Exercise: The entries below hold a line with "theorem test_wf_call_odd : Instr.wf" and a line with "theorem test_decode_disi : decodeTableWord". Return those lines and all that lie between them, exactly and only.

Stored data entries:
* * *

-- ==== Sys2Proof/Tests/Slice0.lean ====
section
/-! SUPPORT. Tests: ill-formed terms refused, encodings of 95_test_vectors.md section 2.13, small steps of each instruction with
the values of 95_test_vectors.md section 2, and for each statement with hypotheses a state that meets them. -/

namespace Sys2Proof.Tests

open Sys2Proof Sys2Proof.Machine

-- One test after another: in parallel their threads' stacks go past check.sh's memory limit.
set_option Elab.async false

/-- Whether an outcome is a next state with a property. -/
def next (r : Result) (p : State → Bool) : Bool :=
  match r with
  | .next t => p t
  | .fault _ => false
  | .refused _ => false

/-- Whether an outcome is a given refusal. -/
def refusedBy (r : Result) (e : Refusal) : Bool :=
  match r with
  | .next _ => false
  | .fault _ => false
  | .refused e' => e == e'

/-- An outcome with a property of its next state has one. -/
theorem exists_of_next {r : Result} {p : State → Bool} (h : next r p = true) : ∃ t, r = .next t := by
  cases r with
  | next t => exact ⟨t, rfl⟩
  | fault e => exact absurd h (by simp [next])
  | refused e => exact absurd h (by simp [next])

/-- The reset machine with a program word at an even address. -/
def withWord (p : PAddr) (w : PWord) (s : State) : State :=
  { s with prog := Memory.program s.prog (2 * p.toNat) (bytesOfWord w) }

/-- The reset machine with two words of a frame on its stack, W15 above them. -/
def framed (w15 w0 w1 : Word) : State :=
  (({ State.reset with w15 := w15 }).setRamWord (w15 - 4) w0).setRamWord (w15 - 2) w1

/-- The reset machine at a CPU priority. -/
def atIpl (n : Nat) (s : State) : State :=
  { s with sr := BitVec.ofNat 16 (32 * (n % 8)), corcon := if n < 8 then s.corcon else s.corcon ||| 8 }

/-- The reset machine with IRQ n requested, enabled and at a level. -/
def irqAt (n : Nat) (level : Word) (s : State) : State :=
  { s with
    ifs := bankSet s.ifs n
    iec := bankSet s.iec n
    ipc := if h : n / 4 < 62 then s.ipc.set (n / 4) (level <<< (4 * (n % 4))) else s.ipc }

/-- The reset machine with a register written. -/
def reg (i : WReg) (v : Word) (s : State) : State := s.writeW i v

/-- A device with a few special function registers at addresses. -/
def withSfrs (s : State) : State :=
  { s with dev := { s.dev with sfrAddr := [(.sr, 0x0042), (.intcon2, 0x08C2), (.ifs 0, 0x0800), (.splim, 0x2000)] } }

/-! ### Ill-formed terms -/

theorem test_wf_goto_odd : Instr.wf (.goto 0x000201) = false := by decide
theorem test_wf_div_twice : Instr.wf (.div 2 true [0, 1, 0]) = false := by decide
theorem test_wf_do_odd : Instr.wf (.doLoop 3 0x000201) = false := by decide
theorem test_wf_mac_twice : Instr.wf (.macClass .a 8 10 [4, 4]) = false := by decide
theorem test_wf_byte_bit : Instr.wf (.bitManip .byte 8 (.direct 0)) = false := by decide
theorem test_wf_movD_memory : Instr.wf (.movD (.indirect 1) (.paged 2)) = false := by decide
theorem test_wf_call_odd : Instr.wf (.w15Access (.call 0x000201)) = false := by decide
theorem test_wf_link_odd : Instr.wf (.w15Access (.link 3)) = false := by decide
theorem test_wf_stops_step :
    refusedBy (step { State.reset with symbolic := [(0, .goto 0x000201)] }) .illFormed = true := by decide +kernel

/-! ### Encodings: the words of 95_test_vectors.md section 2.13, and R72's patterns -/

theorem test_decode_nop : decodeTableWord 24 0x00ABCD = some .nop := by decide +kernel
theorem test_decode_disi : decodeTableWord 24 0xFC3FFF = some (.disi 16383) := by decide +kernel
theorem test_decode_retfie : decodeTableWord 24 0x064000 = some .retfie := by decide +kernel
theorem test_decode_return : decodeTableWord 24 0x060000 = some .ret := by decide +kernel
theorem test_decode_reset : decodeTableWord 24 0xFE0000 = some .reset := by decide +kernel
theorem test_decode_sleep : decodeTableWord 24 0xFE4000 = some (.pwrsav .sleep) := by decide +kernel
theorem test_decode_idle : decodeTableWord 24 0xFE4001 = some (.pwrsav .idle) := by decide +kernel
theorem test_decode_goto :
    decode (bytesOfWord 0x042346 ++ bytesOfWord 0x000001) = .ok (.goto 0x012346, []) := by decide +kernel
theorem test_decode_goto_table : decodeTableWord 48 0x00007F04F000 = some (.goto 0x7FF000) := by decide +kernel
theorem test_decode_bra : decodeTableWord 24 0x37007F = some (.bra 0x007F) := by decide +kernel
theorem test_decode_no_rule : decode (bytesOfWord 0xFE0001) = .error (.noRule 0xFE0001) := by decide +kernel
theorem test_decode_goto_second :
    decode (bytesOfWord 0x040200 ++ bytesOfWord 0x000080) = .error (.gotoSecondWord 0x000080) := by decide +kernel

/-! ### Steps of the interrupt control instructions -/

/-- R84's example. -/
theorem test_nop : next (exec .nop { State.reset with pc := 0x000206 }) (·.pc == 0x000208) = true := by decide +kernel
/-- 2.6 row 1. -/
theorem test_disi : next (exec (.disi 3) State.reset) (fun t => t.disicnt == 3 && t.disi) = true := by decide +kernel
/-- 2.6 row 2. -/
theorem test_disi_zero :
    next (exec (.disi 0) { State.reset with disicnt := 9, intcon2 := 0xC000 })
      (fun t => t.disicnt == 0 && t.intcon2 == 0x8000) = true := by decide +kernel
/-- 2.7 row 1. -/
theorem test_retfie :
    next (exec .retfie (framed 0x1008 0x2347 0x8301))
      (fun t => t.sr == 0x0083 && !t.ipl3 && t.sfa && t.pc == 0x012346 && t.w15 == 0x1004) = true := by decide +kernel
/-- 2.7 row 3. -/
theorem test_retfie_sets_ipl3 :
    next (exec .retfie (framed 0x1004 0xFFFE 0xE0FF)) (fun t => t.cpuIpl == 15 && t.pc == 0x7FFFFE && t.w15 == 0x1000)
      = true := by decide +kernel
/-- R82. -/
theorem test_reset :
    next (exec .reset { State.reset with pc := 0x000400, sr := 0x00E0, iec := bankSet State.reset.iec 3 })
      (fun t => t.pc == 0 && t.sr == 0 && !t.iecBit 3 && t.w15 == 0x1000) = true := by decide +kernel
/-- R83's example. -/
theorem test_pwrsav :
    next (exec (.pwrsav .idle) { State.reset with pc := 0x000210 })
      (fun t => t.mode == .idle && t.pc == 0x000212) = true := by decide +kernel

/-! ### Steps of the control transfers and loops -/

/-- 2.13. -/
theorem test_bra_self : next (exec (.bra 0xFFFF) { State.reset with pc := 0x000200 }) (·.pc == 0x000200) = true := by
  decide +kernel
/-- 2.13. -/
theorem test_bra_forward : next (exec (.bra 0x007F) { State.reset with pc := 0x000200 }) (·.pc == 0x000300) = true := by
  decide +kernel
/-- 2.13. -/
theorem test_goto : next (exec (.goto 0x012346) State.reset) (·.pc == 0x012346) = true := by decide +kernel
/-- 2.8 row 22. -/
theorem test_goto_unimplemented :
    next (exec (.goto 0x7FF000) { State.reset with dev := { Device.full with implProg := [⟨0, 0x00FFFF⟩] } })
      (fun t => t.pc == 0x7FF000 && t.intcon1 == 0x0008) = true := by decide +kernel
/-- R91's example. -/
theorem test_return :
    next (exec .ret (framed 0x1004 0xFFFE 0x007F)) (fun t => t.pc == 0x7FFFFE && t.w15 == 0x1000 && t.sr == 0) = true := by
  decide +kernel
/-- R87. -/
theorem test_repeat : refusedBy (exec .repeatLoop State.reset) .repeatUndefined = true := by decide +kernel
/-- 2.8 row 12. -/
theorem test_do_full :
    next (exec (.doLoop 9 0x000210) { State.reset with corcon := 0x0420 })
      (fun t => t.intcon3 == 0x0010 && t.corcon == 0x0420) = true := by decide +kernel
/-- 2.8 row 13. -/
theorem test_do_nests :
    next (exec (.doLoop 9 0x000210) { State.reset with corcon := 0x0320 })
      (fun t => t.intcon3 == 0 && t.corcon == 0x0420) = true := by decide +kernel
/-- R96. -/
theorem test_btsc_skips : next (exec (.btsc 3 (.direct 2)) (reg 2 0xFFF7 State.reset)) (·.pc == 0x000004) = true := by
  decide +kernel
/-- R93 for BTSC. -/
theorem test_btsc_odd : next (exec (.btsc 0 (.indirect 2)) (reg 2 0x1801 State.reset)) (·.intcon1 == 0x0008) = true := by
  decide +kernel
/-- R97. -/
theorem test_btss_falls_through :
    next (exec (.btss 3 (.direct 2)) (reg 2 0xFFF7 State.reset)) (·.pc == 0x000002) = true := by decide +kernel

/-! ### Steps of the DSP and arithmetic instructions -/

/-- 2.8 row 1. -/
theorem test_sftac_legal :
    next (exec (.sftac .a (.lit (-16))) State.reset) (fun t => t.intcon1 == 0 && t.accB == 0) = true := by decide +kernel
/-- 2.8 row 2. -/
theorem test_sftac_beyond :
    next (exec (.sftac .a (.reg 4)) (reg 4 0xFFEF State.reset)) (fun t => t.intcon1 == 0x0090 && t.accA == 0) = true := by
  decide +kernel
/-- 2.8 row 3. -/
theorem test_div_zero : next (exec (.div 2 true [0, 1]) State.reset) (·.intcon1 == 0x0050) = true := by decide +kernel
/-- R86: only the first iteration checks. -/
theorem test_div_later : next (exec (.div 2 false [0, 1]) State.reset) (·.intcon1 == 0) = true := by decide +kernel
/-- R92: the Y fetch from X space. -/
theorem test_mac_y_in_x :
    next (exec (.macClass .a 8 10 []) (reg 8 0x1000 (reg 10 0x2000 { State.reset with corcon := 0x00A0 })))
      (·.intcon1 == 0x0008) = true := by decide +kernel
/-- R135, R136: with 31-bit saturation no overflow event, whatever the enable bits. -/
theorem test_mac_saturated :
    next (exec (.macClass .b 8 10 []) (reg 8 0x1000 (reg 10 0x8000 { State.reset with corcon := 0x0060, intcon1 := 0x0700 })))
      (fun t => t.intcon1 == 0x0700 && t.accA == 0) = true := by decide +kernel

/-! ### Steps of the data accesses -/

/-- 2.8 row 20. -/
theorem test_bit_odd :
    next (exec (.bitManip .byte 0 (.indirect 1)) (reg 1 0x1801 State.reset)) (fun t => t.intcon1 == 0x0008 && t.ram == [])
      = true := by decide +kernel
/-- R94 (general knowledge): a double word moves. -/
theorem test_movD :
    next (exec (.movD (.pair 1) (.indirect 4)) (reg 2 0x1234 (reg 3 0xABCD (reg 4 0x1800 State.reset))))
      (fun t => t.ramWord 0x1800 == 0x1234 && t.ramWord 0x1802 == 0xABCD) = true := by decide +kernel
/-- 2.8 row 19. -/
theorem test_movD_misaligned :
    next (exec (.movD (.pair 1) (.indirect 4)) (reg 4 0x1801 State.reset)) (fun t => t.intcon1 == 0x0008 && t.ram == [])
      = true := by decide +kernel
/-- R95: the PC moves on, no flag is set. -/
theorem test_tblrd : next (exec (.tblrd 4 5) State.reset) (fun t => t.pc == 2 && t.intcon1 == 0) = true := by
  decide +kernel
/-- 2.11 rows 1 and 2. -/
theorem test_sfr_corcon :
    next (exec (.sfrWrite .corcon 0x0008 0x0008) State.reset) (fun t => t.corcon == 0x0020)
      && next (exec (.sfrWrite .corcon 0x0008 0) (atIpl 14 State.reset)) (fun t => t.cpuIpl == 6) = true := by
  decide +kernel
/-- 2.11 rows 3 and 5. -/
theorem test_sfr_sr_intcon1 :
    next (exec (.sfrWrite .sr 0x00E0 0) { State.reset with sr := 0x00E0, intcon1 := 0x8000 }) (fun t => t.sr == 0x00E0)
      && next (exec (.sfrWrite .intcon1 0xFFFF 0xFFFF) State.reset) (·.intcon1 == 0) = true := by decide +kernel
/-- 2.8 rows 14 and 15. -/
theorem test_push_limit :
    next (exec (.w15Access (.push 3)) (reg 3 0x5A5A { State.reset with splim := 0x1FFE, splimWritten := true, w15 := 0x2000 }))
      (fun t => t.intcon1 == 0x0004 && t.w15 == 0x2002 && t.ramWord 0x2000 == 0x5A5A)
      && next (exec (.w15Access (.push 3)) { State.reset with splim := 0x1FFE, splimWritten := true, w15 := 0x1FFE })
        (fun t => t.intcon1 == 0 && t.w15 == 0x2000) = true := by decide +kernel
/-- 2.8 rows 17 and 18. -/
theorem test_pop_and_wrap :
    next (exec (.w15Access (.pop 3)) State.reset) (fun t => t.intcon1 == 0x0004 && t.w15 == 0x0FFE)
      && next (exec (.w15Access (.store .word 4 3)) { State.reset with w15 := 0xFFFE }) (fun t => t.intcon1 == 0x0004)
      = true := by decide +kernel

/-- R99: a call stacks two words. -/
theorem test_call :
    next (exec (.w15Access (.call 0x000400)) { State.reset with pc := 0x012344 })
      (fun t => t.pc == 0x000400 && t.w15 == 0x1004 && t.intcon1 == 0) = true := by decide +kernel
/-- R59: a call of whose two stack words the second is unimplemented writes neither. -/
theorem test_call_half_bad :
    next (exec (.w15Access (.call 0x000400)) { State.reset with dev := { Device.full with implData := [⟨0x1000, 0x1001⟩] } })
      (fun t => t.intcon1 == 0x0008 && t.ram == [] && t.w15 == 0x1004) = true := by decide +kernel
/-- R99: a frame of four words, linked and unlinked. -/
theorem test_link_unlink :
    next (andThen (exec (.w15Access (.link 8)) (reg 14 0x5A5A State.reset)) (exec (.w15Access .unlink)))
      (fun t => t.readW 14 == 0x5A5A && t.w15 == 0x1000 && t.intcon1 == 0) = true := by decide +kernel
/-- R54, R57: a bit test through an odd address in a page. -/
theorem test_paged_odd :
    next (exec (.btsc 0 (.paged 2)) (reg 2 0x9801 State.reset)) (·.intcon1 == 0x0008) = true := by decide +kernel
/-- R147, D30: a store past SPLIM that clears INTCON1 leaves the STKERR it caused. -/
theorem test_set_wins :
    next (exec (.w15Access (.store .word 0 3)) { State.reset with
        w15 := 0x2000, splim := 0x1FFE, splimWritten := true, dev := { Device.full with sfrAddr := [(.intcon1, 0x2000)] } })
      (·.intcon1 == 0x0004) = true := by decide +kernel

* * *

Written answer:
theorem test_wf_call_odd : Instr.wf (.w15Access (.call 0x000201)) = false := by decide
theorem test_wf_link_odd : Instr.wf (.w15Access (.link 3)) = false := by decide
theorem test_wf_stops_step :
    refusedBy (step { State.reset with symbolic := [(0, .goto 0x000201)] }) .illFormed = true := by decide +kernel

/-! ### Encodings: the words of 95_test_vectors.md section 2.13, and R72's patterns -/

theorem test_decode_nop : decodeTableWord 24 0x00ABCD = some .nop := by decide +kernel
theorem test_decode_disi : decodeTableWord 24 0xFC3FFF = some (.disi 16383) := by decide +kernel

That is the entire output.